Find the line in the entries below that contains "t, exec (.eventArrival". Repeat it exactly, and every line after it through the line that contains "s.gangPlaced (s.actorOf part actor) = false".
======== Provided records
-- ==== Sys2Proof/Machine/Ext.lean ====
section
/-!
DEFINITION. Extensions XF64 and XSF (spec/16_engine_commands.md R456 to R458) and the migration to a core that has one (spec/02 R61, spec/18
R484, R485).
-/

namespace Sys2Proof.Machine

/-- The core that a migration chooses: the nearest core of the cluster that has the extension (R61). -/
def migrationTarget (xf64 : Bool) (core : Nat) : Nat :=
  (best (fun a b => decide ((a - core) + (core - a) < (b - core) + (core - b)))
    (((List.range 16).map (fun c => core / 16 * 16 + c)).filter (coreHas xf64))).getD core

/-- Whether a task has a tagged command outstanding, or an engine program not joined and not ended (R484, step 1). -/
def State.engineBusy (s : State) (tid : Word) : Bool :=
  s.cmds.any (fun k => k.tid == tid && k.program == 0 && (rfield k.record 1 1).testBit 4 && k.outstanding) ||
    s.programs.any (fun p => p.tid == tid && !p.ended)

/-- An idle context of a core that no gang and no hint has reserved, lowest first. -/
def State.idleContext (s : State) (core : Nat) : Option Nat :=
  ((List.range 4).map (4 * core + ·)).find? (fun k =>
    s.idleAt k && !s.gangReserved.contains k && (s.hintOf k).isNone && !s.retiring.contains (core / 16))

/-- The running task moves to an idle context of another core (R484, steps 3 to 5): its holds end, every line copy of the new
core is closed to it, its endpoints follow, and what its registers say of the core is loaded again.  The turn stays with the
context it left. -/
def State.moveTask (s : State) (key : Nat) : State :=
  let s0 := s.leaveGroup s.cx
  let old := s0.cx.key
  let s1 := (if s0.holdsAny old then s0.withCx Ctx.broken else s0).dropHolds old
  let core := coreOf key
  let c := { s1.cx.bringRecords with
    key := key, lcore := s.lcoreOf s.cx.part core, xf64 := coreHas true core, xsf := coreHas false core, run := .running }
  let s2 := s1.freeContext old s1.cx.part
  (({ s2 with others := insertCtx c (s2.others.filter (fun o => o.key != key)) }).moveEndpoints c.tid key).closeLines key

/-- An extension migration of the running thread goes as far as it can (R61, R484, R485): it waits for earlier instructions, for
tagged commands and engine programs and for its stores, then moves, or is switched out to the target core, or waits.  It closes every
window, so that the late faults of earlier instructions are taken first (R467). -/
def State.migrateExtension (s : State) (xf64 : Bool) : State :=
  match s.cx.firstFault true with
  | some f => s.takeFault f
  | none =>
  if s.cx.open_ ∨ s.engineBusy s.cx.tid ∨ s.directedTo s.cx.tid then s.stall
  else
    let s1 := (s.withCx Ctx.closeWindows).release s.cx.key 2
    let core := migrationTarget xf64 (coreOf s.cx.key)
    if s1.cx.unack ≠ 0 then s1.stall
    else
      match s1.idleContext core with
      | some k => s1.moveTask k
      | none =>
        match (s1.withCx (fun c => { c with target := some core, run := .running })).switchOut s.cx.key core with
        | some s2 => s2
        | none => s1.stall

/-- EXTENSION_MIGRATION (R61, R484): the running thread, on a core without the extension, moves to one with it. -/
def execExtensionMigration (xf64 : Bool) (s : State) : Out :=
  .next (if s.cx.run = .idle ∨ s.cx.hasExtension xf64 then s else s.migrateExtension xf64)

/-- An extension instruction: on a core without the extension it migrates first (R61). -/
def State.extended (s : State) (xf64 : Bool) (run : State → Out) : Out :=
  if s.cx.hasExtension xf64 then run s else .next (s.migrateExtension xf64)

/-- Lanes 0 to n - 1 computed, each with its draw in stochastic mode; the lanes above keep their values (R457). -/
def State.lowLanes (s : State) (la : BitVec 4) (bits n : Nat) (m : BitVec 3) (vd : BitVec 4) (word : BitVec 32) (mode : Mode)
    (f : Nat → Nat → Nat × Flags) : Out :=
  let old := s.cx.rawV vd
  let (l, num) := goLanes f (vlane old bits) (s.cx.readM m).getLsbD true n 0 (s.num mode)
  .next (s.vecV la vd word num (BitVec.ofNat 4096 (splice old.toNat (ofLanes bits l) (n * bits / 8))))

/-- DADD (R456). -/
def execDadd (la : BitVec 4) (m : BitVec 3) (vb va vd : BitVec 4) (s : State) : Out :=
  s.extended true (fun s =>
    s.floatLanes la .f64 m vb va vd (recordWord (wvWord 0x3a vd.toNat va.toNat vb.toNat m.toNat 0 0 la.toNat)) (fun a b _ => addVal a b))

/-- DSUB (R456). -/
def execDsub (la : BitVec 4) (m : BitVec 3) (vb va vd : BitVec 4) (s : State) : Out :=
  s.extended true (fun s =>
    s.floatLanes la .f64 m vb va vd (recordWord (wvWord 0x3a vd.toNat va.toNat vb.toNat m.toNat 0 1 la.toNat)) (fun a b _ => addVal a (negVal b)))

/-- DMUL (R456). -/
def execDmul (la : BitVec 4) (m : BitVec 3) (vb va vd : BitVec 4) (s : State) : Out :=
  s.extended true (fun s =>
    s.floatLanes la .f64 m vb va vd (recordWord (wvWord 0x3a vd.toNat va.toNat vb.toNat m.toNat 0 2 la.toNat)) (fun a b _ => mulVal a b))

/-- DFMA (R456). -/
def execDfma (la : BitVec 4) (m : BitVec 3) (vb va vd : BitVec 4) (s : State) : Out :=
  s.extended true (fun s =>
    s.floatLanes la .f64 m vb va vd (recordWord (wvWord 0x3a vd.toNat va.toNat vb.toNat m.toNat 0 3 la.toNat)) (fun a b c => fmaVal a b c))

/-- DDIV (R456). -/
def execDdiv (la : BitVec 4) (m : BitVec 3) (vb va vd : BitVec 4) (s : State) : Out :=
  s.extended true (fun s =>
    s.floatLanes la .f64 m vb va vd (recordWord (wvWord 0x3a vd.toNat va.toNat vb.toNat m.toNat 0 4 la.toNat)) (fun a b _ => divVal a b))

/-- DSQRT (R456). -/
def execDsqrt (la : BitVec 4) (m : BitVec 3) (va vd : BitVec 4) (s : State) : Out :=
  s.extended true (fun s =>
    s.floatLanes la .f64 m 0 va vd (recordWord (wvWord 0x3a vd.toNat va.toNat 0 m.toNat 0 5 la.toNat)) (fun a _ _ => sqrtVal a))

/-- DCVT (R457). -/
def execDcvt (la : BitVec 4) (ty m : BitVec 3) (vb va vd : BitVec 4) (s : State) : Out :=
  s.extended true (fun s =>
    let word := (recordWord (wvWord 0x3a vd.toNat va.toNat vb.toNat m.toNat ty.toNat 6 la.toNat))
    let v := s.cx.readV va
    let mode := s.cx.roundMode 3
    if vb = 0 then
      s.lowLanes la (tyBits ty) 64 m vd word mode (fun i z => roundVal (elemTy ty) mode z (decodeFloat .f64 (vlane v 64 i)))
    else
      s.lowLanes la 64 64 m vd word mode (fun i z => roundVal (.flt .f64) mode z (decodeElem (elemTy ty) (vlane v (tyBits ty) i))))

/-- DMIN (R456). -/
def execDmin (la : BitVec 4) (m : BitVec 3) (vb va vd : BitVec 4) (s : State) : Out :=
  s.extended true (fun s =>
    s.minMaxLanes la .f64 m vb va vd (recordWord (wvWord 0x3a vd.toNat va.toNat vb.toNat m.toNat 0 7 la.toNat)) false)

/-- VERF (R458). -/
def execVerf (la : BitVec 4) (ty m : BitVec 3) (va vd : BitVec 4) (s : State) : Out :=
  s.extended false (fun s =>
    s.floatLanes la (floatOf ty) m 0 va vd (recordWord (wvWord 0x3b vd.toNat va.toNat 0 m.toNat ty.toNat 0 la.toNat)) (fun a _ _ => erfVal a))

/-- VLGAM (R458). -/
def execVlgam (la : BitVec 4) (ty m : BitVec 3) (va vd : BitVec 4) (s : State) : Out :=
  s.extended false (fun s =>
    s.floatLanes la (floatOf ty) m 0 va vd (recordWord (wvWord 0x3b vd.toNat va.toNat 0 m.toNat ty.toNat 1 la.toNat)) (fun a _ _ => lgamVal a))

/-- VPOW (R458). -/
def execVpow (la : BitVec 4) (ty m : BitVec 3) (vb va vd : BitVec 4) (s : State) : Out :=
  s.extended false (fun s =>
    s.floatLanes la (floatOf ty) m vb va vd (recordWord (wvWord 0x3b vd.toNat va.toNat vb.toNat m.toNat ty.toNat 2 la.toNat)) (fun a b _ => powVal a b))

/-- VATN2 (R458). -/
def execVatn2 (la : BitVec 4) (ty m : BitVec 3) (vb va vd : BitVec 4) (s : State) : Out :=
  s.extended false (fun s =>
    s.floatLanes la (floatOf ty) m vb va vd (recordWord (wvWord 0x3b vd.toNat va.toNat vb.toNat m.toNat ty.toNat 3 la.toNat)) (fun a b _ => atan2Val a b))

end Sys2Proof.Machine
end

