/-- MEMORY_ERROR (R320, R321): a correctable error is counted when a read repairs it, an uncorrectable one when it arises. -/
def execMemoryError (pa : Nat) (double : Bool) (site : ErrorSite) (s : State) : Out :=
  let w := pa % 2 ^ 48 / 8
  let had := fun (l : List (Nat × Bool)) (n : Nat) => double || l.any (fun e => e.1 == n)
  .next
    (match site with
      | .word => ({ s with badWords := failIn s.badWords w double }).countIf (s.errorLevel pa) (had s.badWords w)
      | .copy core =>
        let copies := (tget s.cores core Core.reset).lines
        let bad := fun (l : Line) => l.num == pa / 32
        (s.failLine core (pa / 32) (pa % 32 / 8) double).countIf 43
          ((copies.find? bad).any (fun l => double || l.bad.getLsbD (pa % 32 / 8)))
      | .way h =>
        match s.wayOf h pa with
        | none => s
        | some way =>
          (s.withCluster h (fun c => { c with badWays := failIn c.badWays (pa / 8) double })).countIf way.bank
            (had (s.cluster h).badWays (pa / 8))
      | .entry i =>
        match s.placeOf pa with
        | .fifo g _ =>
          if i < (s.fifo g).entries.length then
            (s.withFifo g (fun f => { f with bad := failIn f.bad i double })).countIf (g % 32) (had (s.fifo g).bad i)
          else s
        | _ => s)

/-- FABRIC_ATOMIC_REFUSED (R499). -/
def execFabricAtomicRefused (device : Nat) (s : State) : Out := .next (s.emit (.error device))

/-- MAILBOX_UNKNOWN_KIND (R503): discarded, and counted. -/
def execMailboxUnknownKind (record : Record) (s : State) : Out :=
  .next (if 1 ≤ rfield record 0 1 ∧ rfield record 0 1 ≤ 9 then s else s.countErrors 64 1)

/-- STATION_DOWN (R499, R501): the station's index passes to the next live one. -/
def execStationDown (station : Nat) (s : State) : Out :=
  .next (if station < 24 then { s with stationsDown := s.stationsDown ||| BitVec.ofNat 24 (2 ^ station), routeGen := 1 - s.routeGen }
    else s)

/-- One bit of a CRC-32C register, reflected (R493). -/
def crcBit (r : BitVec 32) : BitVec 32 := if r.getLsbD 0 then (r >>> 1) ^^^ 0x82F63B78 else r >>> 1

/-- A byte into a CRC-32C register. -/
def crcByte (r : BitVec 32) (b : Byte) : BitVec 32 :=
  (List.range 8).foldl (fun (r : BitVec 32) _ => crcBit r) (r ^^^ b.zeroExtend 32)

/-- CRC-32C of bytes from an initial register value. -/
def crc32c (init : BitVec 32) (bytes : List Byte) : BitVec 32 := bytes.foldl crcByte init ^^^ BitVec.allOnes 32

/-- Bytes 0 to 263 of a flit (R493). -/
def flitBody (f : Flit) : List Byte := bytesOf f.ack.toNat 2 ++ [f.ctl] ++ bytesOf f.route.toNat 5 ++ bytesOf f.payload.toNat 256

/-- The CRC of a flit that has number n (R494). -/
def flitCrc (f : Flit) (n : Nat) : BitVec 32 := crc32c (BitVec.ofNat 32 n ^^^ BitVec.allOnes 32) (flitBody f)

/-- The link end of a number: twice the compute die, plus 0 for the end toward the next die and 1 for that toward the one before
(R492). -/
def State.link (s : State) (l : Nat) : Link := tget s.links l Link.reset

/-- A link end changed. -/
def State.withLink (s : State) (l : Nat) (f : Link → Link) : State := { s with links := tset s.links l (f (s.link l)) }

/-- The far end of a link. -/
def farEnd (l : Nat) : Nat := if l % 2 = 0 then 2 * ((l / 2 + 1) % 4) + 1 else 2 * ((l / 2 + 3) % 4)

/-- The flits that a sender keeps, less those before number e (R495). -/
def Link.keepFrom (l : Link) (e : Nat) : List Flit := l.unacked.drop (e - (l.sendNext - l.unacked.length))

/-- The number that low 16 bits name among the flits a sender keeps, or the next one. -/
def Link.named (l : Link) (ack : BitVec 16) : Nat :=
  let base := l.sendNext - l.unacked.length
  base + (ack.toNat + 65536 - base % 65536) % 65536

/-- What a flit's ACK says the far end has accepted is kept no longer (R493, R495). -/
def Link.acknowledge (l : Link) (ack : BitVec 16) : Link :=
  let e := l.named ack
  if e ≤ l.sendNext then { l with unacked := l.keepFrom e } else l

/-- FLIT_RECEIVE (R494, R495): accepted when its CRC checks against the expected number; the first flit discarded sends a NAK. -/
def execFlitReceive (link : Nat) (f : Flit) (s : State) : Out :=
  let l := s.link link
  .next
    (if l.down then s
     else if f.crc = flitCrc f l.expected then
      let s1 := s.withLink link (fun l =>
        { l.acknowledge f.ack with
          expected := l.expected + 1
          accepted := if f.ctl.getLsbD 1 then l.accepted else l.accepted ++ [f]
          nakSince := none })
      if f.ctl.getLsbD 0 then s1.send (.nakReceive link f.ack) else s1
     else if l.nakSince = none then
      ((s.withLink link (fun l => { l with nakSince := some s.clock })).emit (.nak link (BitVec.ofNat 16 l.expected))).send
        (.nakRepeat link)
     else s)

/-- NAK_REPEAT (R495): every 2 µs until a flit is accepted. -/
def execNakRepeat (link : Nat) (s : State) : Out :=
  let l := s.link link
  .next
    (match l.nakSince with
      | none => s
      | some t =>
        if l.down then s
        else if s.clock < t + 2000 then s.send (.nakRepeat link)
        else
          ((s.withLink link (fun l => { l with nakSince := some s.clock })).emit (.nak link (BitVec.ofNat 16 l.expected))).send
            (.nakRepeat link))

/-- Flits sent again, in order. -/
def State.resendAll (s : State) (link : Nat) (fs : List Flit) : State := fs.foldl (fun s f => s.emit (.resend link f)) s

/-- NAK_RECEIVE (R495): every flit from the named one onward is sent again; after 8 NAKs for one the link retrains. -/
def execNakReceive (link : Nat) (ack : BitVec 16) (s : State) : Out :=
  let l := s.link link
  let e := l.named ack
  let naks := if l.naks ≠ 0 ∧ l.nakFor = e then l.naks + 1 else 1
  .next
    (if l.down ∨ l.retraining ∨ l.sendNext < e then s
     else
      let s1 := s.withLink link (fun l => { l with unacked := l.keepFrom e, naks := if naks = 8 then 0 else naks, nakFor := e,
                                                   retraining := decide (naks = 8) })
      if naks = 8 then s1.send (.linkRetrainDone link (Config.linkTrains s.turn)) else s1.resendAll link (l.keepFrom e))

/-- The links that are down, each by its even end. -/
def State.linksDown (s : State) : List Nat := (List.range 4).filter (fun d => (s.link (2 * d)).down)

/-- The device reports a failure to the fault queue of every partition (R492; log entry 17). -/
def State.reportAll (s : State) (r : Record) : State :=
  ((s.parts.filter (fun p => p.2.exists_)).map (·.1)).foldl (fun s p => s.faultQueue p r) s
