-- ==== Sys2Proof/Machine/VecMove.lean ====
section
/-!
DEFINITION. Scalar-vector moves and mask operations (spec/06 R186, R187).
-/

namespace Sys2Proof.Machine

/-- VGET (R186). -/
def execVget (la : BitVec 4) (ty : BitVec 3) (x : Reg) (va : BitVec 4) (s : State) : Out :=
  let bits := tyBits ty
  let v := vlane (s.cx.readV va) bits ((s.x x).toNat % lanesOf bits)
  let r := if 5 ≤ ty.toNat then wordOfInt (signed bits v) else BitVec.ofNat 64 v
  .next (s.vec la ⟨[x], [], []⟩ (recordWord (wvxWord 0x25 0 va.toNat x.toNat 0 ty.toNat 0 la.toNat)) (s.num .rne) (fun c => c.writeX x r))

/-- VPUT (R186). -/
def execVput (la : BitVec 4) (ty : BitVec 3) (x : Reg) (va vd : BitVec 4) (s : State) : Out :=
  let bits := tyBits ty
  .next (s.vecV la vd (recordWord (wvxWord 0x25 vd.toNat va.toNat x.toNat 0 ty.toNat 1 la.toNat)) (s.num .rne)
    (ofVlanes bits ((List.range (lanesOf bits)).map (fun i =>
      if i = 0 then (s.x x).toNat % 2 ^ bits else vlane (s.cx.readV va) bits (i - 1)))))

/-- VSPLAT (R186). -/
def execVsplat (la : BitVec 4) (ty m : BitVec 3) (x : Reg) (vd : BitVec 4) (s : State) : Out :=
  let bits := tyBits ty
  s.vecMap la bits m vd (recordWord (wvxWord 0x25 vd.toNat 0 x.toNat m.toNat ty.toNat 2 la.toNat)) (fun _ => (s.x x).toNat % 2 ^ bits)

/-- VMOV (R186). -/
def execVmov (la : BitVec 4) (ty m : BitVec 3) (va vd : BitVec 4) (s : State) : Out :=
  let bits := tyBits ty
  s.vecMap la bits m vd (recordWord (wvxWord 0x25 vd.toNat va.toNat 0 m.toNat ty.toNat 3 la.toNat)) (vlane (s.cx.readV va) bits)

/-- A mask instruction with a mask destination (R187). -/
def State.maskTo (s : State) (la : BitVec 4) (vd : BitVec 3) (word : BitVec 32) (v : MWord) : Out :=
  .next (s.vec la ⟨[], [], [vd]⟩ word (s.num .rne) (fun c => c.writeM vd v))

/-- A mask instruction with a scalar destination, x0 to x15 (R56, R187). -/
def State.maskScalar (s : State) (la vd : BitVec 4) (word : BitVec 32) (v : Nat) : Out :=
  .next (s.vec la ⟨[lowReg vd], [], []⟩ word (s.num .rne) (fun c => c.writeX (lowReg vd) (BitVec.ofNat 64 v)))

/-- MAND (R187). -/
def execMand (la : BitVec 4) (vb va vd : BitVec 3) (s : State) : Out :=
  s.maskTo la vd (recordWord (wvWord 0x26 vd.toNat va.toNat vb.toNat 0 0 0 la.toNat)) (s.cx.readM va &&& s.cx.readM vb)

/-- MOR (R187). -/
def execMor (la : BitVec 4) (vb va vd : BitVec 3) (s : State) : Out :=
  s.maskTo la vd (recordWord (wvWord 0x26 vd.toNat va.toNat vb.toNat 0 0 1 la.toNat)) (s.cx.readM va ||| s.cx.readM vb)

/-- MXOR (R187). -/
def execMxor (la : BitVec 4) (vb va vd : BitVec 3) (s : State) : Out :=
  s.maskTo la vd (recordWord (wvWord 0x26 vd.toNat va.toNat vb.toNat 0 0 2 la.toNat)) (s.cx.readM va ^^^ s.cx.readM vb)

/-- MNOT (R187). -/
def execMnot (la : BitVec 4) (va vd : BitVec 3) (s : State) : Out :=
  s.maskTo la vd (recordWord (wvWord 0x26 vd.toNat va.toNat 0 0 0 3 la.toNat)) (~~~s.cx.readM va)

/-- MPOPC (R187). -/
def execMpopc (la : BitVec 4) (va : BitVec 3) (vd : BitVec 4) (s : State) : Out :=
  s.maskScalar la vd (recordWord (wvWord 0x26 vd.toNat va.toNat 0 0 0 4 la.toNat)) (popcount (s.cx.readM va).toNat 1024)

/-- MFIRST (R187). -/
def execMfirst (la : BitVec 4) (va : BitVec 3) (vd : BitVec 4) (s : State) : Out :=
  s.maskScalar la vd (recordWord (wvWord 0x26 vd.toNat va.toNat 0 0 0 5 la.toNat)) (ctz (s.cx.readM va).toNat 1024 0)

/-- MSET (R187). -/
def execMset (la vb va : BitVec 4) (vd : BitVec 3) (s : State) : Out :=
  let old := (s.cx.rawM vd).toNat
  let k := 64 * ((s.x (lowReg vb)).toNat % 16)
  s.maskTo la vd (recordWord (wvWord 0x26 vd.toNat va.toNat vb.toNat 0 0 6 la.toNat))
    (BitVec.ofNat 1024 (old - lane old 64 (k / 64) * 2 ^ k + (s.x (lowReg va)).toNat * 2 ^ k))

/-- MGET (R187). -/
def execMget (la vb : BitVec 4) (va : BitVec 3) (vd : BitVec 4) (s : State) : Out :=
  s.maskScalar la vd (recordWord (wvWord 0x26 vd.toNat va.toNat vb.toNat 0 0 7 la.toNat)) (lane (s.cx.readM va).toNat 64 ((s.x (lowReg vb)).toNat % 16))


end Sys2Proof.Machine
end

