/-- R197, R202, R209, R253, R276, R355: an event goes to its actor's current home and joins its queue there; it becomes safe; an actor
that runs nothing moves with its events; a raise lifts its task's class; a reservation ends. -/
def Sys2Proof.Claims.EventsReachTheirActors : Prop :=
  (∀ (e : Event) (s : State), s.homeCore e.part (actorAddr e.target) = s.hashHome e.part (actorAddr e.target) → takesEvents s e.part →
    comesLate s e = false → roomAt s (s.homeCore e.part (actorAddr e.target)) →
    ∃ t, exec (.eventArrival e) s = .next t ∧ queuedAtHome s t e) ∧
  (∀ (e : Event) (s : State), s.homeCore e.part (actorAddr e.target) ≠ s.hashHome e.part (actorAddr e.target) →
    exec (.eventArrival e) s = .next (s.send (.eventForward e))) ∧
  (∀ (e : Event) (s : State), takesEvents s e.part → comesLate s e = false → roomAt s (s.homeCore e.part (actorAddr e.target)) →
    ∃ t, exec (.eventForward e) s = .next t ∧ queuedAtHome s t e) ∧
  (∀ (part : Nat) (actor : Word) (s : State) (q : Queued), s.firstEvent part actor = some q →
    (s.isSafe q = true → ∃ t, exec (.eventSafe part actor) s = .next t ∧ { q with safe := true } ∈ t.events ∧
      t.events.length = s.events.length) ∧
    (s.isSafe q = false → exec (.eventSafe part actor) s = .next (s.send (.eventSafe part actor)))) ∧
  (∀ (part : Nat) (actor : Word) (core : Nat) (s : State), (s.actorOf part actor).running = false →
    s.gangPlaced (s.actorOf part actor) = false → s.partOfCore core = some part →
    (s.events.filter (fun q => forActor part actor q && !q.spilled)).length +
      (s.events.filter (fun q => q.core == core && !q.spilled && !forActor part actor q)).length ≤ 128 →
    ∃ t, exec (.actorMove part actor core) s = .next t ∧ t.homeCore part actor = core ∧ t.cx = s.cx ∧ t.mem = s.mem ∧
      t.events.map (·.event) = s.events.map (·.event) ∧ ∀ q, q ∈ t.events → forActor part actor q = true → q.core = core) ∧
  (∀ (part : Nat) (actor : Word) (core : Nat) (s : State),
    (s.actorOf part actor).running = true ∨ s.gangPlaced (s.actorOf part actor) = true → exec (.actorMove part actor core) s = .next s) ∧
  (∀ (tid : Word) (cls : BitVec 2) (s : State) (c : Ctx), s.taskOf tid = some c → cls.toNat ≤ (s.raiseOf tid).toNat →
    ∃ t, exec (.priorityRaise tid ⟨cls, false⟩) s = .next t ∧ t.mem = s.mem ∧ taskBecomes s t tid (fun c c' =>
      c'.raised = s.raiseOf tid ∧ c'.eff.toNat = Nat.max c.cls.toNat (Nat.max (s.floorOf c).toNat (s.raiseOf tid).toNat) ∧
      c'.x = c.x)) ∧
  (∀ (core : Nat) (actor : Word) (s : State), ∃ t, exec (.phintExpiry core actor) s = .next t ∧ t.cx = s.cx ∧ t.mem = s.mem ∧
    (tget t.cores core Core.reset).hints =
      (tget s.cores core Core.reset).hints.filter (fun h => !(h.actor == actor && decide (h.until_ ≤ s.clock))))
================
■ **Response**:
    ∃ t, exec (.eventArrival e) s = .next t ∧ queuedAtHome s t e) ∧
  (∀ (e : Event) (s : State), s.homeCore e.part (actorAddr e.target) ≠ s.hashHome e.part (actorAddr e.target) →
    exec (.eventArrival e) s = .next (s.send (.eventForward e))) ∧
  (∀ (e : Event) (s : State), takesEvents s e.part → comesLate s e = false → roomAt s (s.homeCore e.part (actorAddr e.target)) →
    ∃ t, exec (.eventForward e) s = .next t ∧ queuedAtHome s t e) ∧
  (∀ (part : Nat) (actor : Word) (s : State) (q : Queued), s.firstEvent part actor = some q →
    (s.isSafe q = true → ∃ t, exec (.eventSafe part actor) s = .next t ∧ { q with safe := true } ∈ t.events ∧
      t.events.length = s.events.length) ∧
    (s.isSafe q = false → exec (.eventSafe part actor) s = .next (s.send (.eventSafe part actor)))) ∧
  (∀ (part : Nat) (actor : Word) (core : Nat) (s : State), (s.actorOf part actor).running = false →
    s.gangPlaced (s.actorOf part actor) = false → s.partOfCore core = some part →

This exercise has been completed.